Can’t read that number? That’s 4 billion, 776 million Guyanese dollars! All from a simple contribution of $20,000 GYD per month. So you just went from making a just above average 85 million in your lifetime, to almost 5 billion – making you 56 times wealthier than you would have been by simply working normally. That means that you’d have to work for 2,520 YEARS to make that same amount of money yourself!
Disclaimer: Investing has risks – you are not guaranteed to make money; you might even lose money. Past returns do not guarantee future returns. I am not a financial advisor, this is merely for educational and entertainment purposes. The opinions expressed in this article are my own and should not be taken as facts. Do your own due diligence and never blindly listen to a random guy on the internet. Hi, I’m Timothy – by the way. For full transparency, I own shares in quite a few of the companies in Guyana.
Additional Side Note: Do not expect Guyana’s market to continue to grow at this rate. It may increase or decrease in the future.
Is investing just for the rich and educated people? Absolutely not! Using the assumptions above, $10,000 per month can leave you with 2.3 billion in 45 years. $5,000 per month can give you up to 1 billion for your retirement – and to pass on to future generations.
Ensure you have an emergency fund
Before you do any sort of investing, always make sure you have a backup of “hard cash” to fall back on, in case things go sideways. What happens if you lose your job, lose a limb or get sick? Emergency funds make sure we always have some money to keep us going in case of things not going well.
Try to save up 3-6 months of your current living expenses in cash and never touch it unless absolutely necessary.
Pro Tip: Keep this money in a high-interest bank account so it doesn’t just sit there collecting dust. In Guyana, some bank-like institutions like Hand in Hand Trust and the New Building Society offer between 2-3% interest per year.
Find out about how to craft an emergency fund in this article.
Pay off high interest debt
You never want to invest if you have high interest debt that can be paid off. Why? Paying off debt results in a guaranteed return. A loan of 7% on $100,000 is $7,000 yearly (assuming the balance remains the same). If you pay off that debt, you are guaranteeing a gain of $7,000 for yourself. Unlike this, there are no guarantees in the stock market.
If you have loans with interest rates above 6%, pay them off as soon as possible – especially credit card debt or payday loans.
Lower your Expectations
Seems weird that I’d tell you to lower your expectations just after I told you that you can earn an additional 5 billion dollars in your lifetime. I probably raised your expectations, if anything. However, that 5 billion dollars came after 45 years of you working and contributing $20,000 per month. Did it come after 1 year of being invested? NO. 45 years! If you remove just the last 5 years, bringing your time to 40 years, it drops to 1.9 billion. So in the last 5 years, you would have earned 3.1 billion whereas the 40 years prior total to 1.9 billion. If you take off 10 years instead, it drops to 770 million. This is why you need to start investing as soon as possible. 10 years can cause you to lose out on over 4 billion dollars.

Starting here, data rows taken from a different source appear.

-- ==== Sys2Proof/Laws/Kept5.lean ====
section
/-! SUPPORT. What the operations keep: the carve-out, faults, ports, sessions, rings and windows. One lemma per operation. -/
namespace Sys2Proof.Machine
open Sys2Proof.Safety
set_option linter.unusedSimpArgs false

@[simp] theorem fetchSpill_keeps (z : State) (n : Nat) (s : State) (hk : Keeps z s) :
    Keeps z (fetchSpill n s) := by
  unfold fetchSpill
  (try dsimp only)
  repeat' (first | (simp (maxDischargeDepth := 30) [hk]; done) | split | (simp (maxDischargeDepth := 30) +contextual [hk]; done))

@[simp] theorem evictSession_keeps (z : State) (s : State) (hk : Keeps z s) :
    Keeps z (evictSession s) := by
  unfold evictSession
  (try dsimp only)
  repeat' (first | (simp (maxDischargeDepth := 30) [hk]; done) | split | (simp (maxDischargeDepth := 30) +contextual [hk]; done))

@[simp] theorem fetchSession_keeps (z : State) (ix : Nat) (s : State) (hk : Keeps z s) :
    Keeps z (fetchSession ix s) := by
  unfold fetchSession
  (try dsimp only)
  repeat' (first | (simp (maxDischargeDepth := 30) [hk]; done) | split | (simp (maxDischargeDepth := 30) +contextual [hk]; done))

@[simp] theorem withSlot_keeps (z : State) (e : CmdEntry) (n : Nat) (f : State → State) (s : State) (hk : Keeps z s) (h0 : ∀ x0, Keeps z x0 → Keeps z (f x0)) :
    Keeps z (withSlot e n f s) := by
  unfold withSlot
  (try dsimp only)
  repeat' (first | (simp (maxDischargeDepth := 30) [h0, hk]; done) | split | (simp (maxDischargeDepth := 30) +contextual [h0, hk]; done))

@[simp] theorem withKey_keeps (z : State) (e : CmdEntry) (n : Nat) (f : State → State) (s : State) (hk : Keeps z s)
    (h0 : ∀ x, Keeps z x → Keeps z (f x)) : Keeps z (withKey e n f s) := by
  unfold withKey
  refine withSlot_keeps z e n _ s hk ?_
  intro x hx
  repeat' split
  · exact h0 x hx
  · exact h0 x hx
  · exact hx
  · simp (maxDischargeDepth := 30) [hx]

@[simp] theorem destroyPortKeys_keeps (z : State) (p : Nat) (s : State) (hk : Keeps z s) :
    Keeps z (destroyPortKeys p s) := by
  unfold destroyPortKeys
  (try dsimp only)
  repeat' (first | (simp (maxDischargeDepth := 30) [hk]; done) | split | (simp (maxDischargeDepth := 30) +contextual [hk]; done))

@[simp] theorem destroyPortSessions_keeps (z : State) (p : Nat) (s : State) (hk : Keeps z s) :
    Keeps z (destroyPortSessions p s) := by
  unfold destroyPortSessions
  (try dsimp only)
  repeat' (first | (simp (maxDischargeDepth := 30) [hk]; done) | split | (simp (maxDischargeDepth := 30) +contextual [hk]; done))

@[simp] theorem destroyPortRings_keeps (z : State) (p : Nat) (s : State) (hk : Keeps z s) :
    Keeps z (destroyPortRings p s) := by
  unfold destroyPortRings
  (try dsimp only)
  repeat' (first | (simp (maxDischargeDepth := 30) [hk]; done) | split | (simp (maxDischargeDepth := 30) +contextual [hk]; done))

@[simp] theorem closePortChans_keeps (z : State) (p : Nat) (s : State) (hk : Keeps z s) :
    Keeps z (closePortChans p s) := by
  unfold closePortChans
  (try dsimp only)
  repeat' (first | (simp (maxDischargeDepth := 30) [hk]; done) | split | (simp (maxDischargeDepth := 30) +contextual [hk]; done))

@[simp] theorem closePort_keeps (z : State) (p : Nat) (s : State) (hk : Keeps z s) :
    Keeps z (closePort p s) := by
  unfold closePort
  (try dsimp only)
  repeat' (first | (simp (maxDischargeDepth := 30) [hk]; done) | split | (simp (maxDischargeDepth := 30) +contextual [hk]; done))

@[simp] theorem endFenced_keeps (z : State) (e : CmdEntry) (s : State) (hk : Keeps z s) :
    Keeps z (endFenced e s) := by
  unfold endFenced
  (try dsimp only)
  repeat' (first | (simp (maxDischargeDepth := 30) [hk]; done) | split | (simp (maxDischargeDepth := 30) +contextual [hk]; done))

@[simp] theorem awaitLeases_keeps (z : State) (e : CmdEntry) (p : Lease → Bool) (s : State) (hk : Keeps z s) :
    Keeps z (awaitLeases e p s) := by
  unfold awaitLeases
  (try dsimp only)
  repeat' (first | (simp (maxDischargeDepth := 30) [hk]; done) | split | (simp (maxDischargeDepth := 30) +contextual [hk]; done))

@[simp] theorem leaseEnded_keeps (z : State) (ix : Nat) (s : State) (hk : Keeps z s) :
    Keeps z (leaseEnded ix s) := by
  unfold leaseEnded
  (try dsimp only)
  repeat' (first | (simp (maxDischargeDepth := 30) [hk]; done) | split | (simp (maxDischargeDepth := 30) +contextual [hk]; done))

@[simp] theorem afterFence_keeps (z : State) (e : CmdEntry) (f : Fence) (s : State) (hk : Keeps z s) :
    Keeps z (afterFence e f s) := by
  unfold afterFence
  (try dsimp only)
  repeat' (first | (simp (maxDischargeDepth := 30) [hk]; done) | split | (simp (maxDischargeDepth := 30) +contextual [hk]; done))

@[simp] theorem fence_keeps (z : State) (e : CmdEntry) (obj : FenceObj) (payload : Bytes) (s : State) (hk : Keeps z s) :
    Keeps z (fence e obj payload s) := by
  unfold fence
  (try dsimp only)
  repeat' (first | (simp (maxDischargeDepth := 30) [hk]; done) | split | (simp (maxDischargeDepth := 30) +contextual [hk]; done))

@[simp] theorem modSrc_keeps (z : State) (n : Nat) (f : Src → Src) (s : State) (hk : Keeps z s)
    (hf : ∀ r, ((f r).severe && !(f r).acked) = true → (r.severe && !r.acked) = true) : Keeps z (modSrc n f s) :=
  hk.trans ⟨rfl, rfl, rfl, rfl, faultsSound_tmod _ _ _ hf, id, id⟩

@[simp] theorem feedDraw_keeps (z : State) (i : Nat) (s : State) (hk : Keeps z s) :
    Keeps z (feedDraw i s) := by
  unfold feedDraw
  (try dsimp only)
  repeat' (first | (simp (maxDischargeDepth := 30) [hk]; done) | split | (simp (maxDischargeDepth := 30) +contextual [hk]; done))

@[simp] theorem makeSession_keeps (z : State) (e : CmdEntry) (ix : Nat) (s0 : State) (hk : Keeps z s0) :
    Keeps z (makeSession e ix s0) := by
  unfold makeSession
  (try dsimp only)
  repeat' (first | (simp (maxDischargeDepth := 30) [hk]; done) | split | (simp (maxDischargeDepth := 30) +contextual [hk]; done))

@[simp] theorem addRing_keeps (z : State) (id : Nat) (r : Ring) (s : State) (hk : Keeps z s) :
    Keeps z (addRing id r s) := by
  unfold addRing
  (try dsimp only)
  repeat' (first | (simp (maxDischargeDepth := 30) [hk]; done) | split | (simp (maxDischargeDepth := 30) +contextual [hk]; done))

@[simp] theorem remark_keeps (z : State) (id : Nat) (r : Ring) (s : State) (hk : Keeps z s) :
    Keeps z (remark id r s) := by
  unfold remark
  (try dsimp only)
  repeat' (first | (simp (maxDischargeDepth := 30) [hk]; done) | split | (simp (maxDischargeDepth := 30) +contextual [hk]; done))

@[simp] theorem onLease_keeps (z : State) (e : CmdEntry) (f : Nat → Lease → State → State) (s : State) (hk : Keeps z s) (h0 : ∀ x0 x1 x2, Keeps z x2 → Keeps z (f x0 x1 x2)) :
    Keeps z (onLease e f s) := by
  unfold onLease
  (try dsimp only)
  repeat' (first | (simp (maxDischargeDepth := 30) [h0, hk]; done) | split | (simp (maxDischargeDepth := 30) +contextual [h0, hk]; done))

@[simp] theorem clearEnded_keeps (z : State) (cid ix : Nat) (l : Lease) (s : State) (hk : Keeps z s) : Keeps z (clearEnded cid ix l s) := by
  unfold clearEnded
  have k1 : Keeps z { s with eng := { s.eng with leases := tput s.eng.leases ix { l with data := [], contentsLost := false, zeroing := none } } } :=
    Keeps.trans hk ⟨rfl, rfl, rfl, rfl, id, id, leasesSound_tput _ _ _ rfl⟩
  dsimp only
  split
  · exact finish_keeps _ _ _ _ k1
  · exact k1

end Sys2Proof.Machine
end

Quite often people think of investing in the stock market as doubling and tripling your money in a week – this is not the case 99.99% of the time you will be investing. Sometimes it does happen, but you should not be counting on this. Do not expect to become rich overnight – this is a long term plan. Extend your time horizon.
You should not be investing if you plan on staying invested for fewer than 10 years. Any less can be considered gambling. Your chances of being a successful investor lowers dramatically as you decrease your time horizon. Ideally you should be planning to stay invested for 20-30 years, giving your money time to grow and compound.
Do not try to time the market. You lose money waiting for the next “best time to invest”. Just put your money in, and let the market do its thing. Never believe that you are smarter than the market.
Do your research
Do not invest blindly into companies just because someone told you it is a good company, or the stock is going to go up. Investing is not gambling – it’s a calculated risk; take your time. Study each company you want to invest in carefully and ensure it’s something you want to stick with for the long term. Ask yourself, would I want to own this business?
Don’t know which companies are available for you to invest in? To see the companies that are available to invest in, click the buttons below. They link to GASCI – Guyana’s Stock Exchange.
Find out about the management of the company. Who are they and what are their policies? What are their long term goals with the company? What does their track record look like? This is called fundamental analysis.
Next, look at the company stock itself. How has it been performing? Look back one year, 5 years, 10 years and 20 years. How has the stock performed? Is it rising consistently? How did it react to the last global recession? This is called technical analysis.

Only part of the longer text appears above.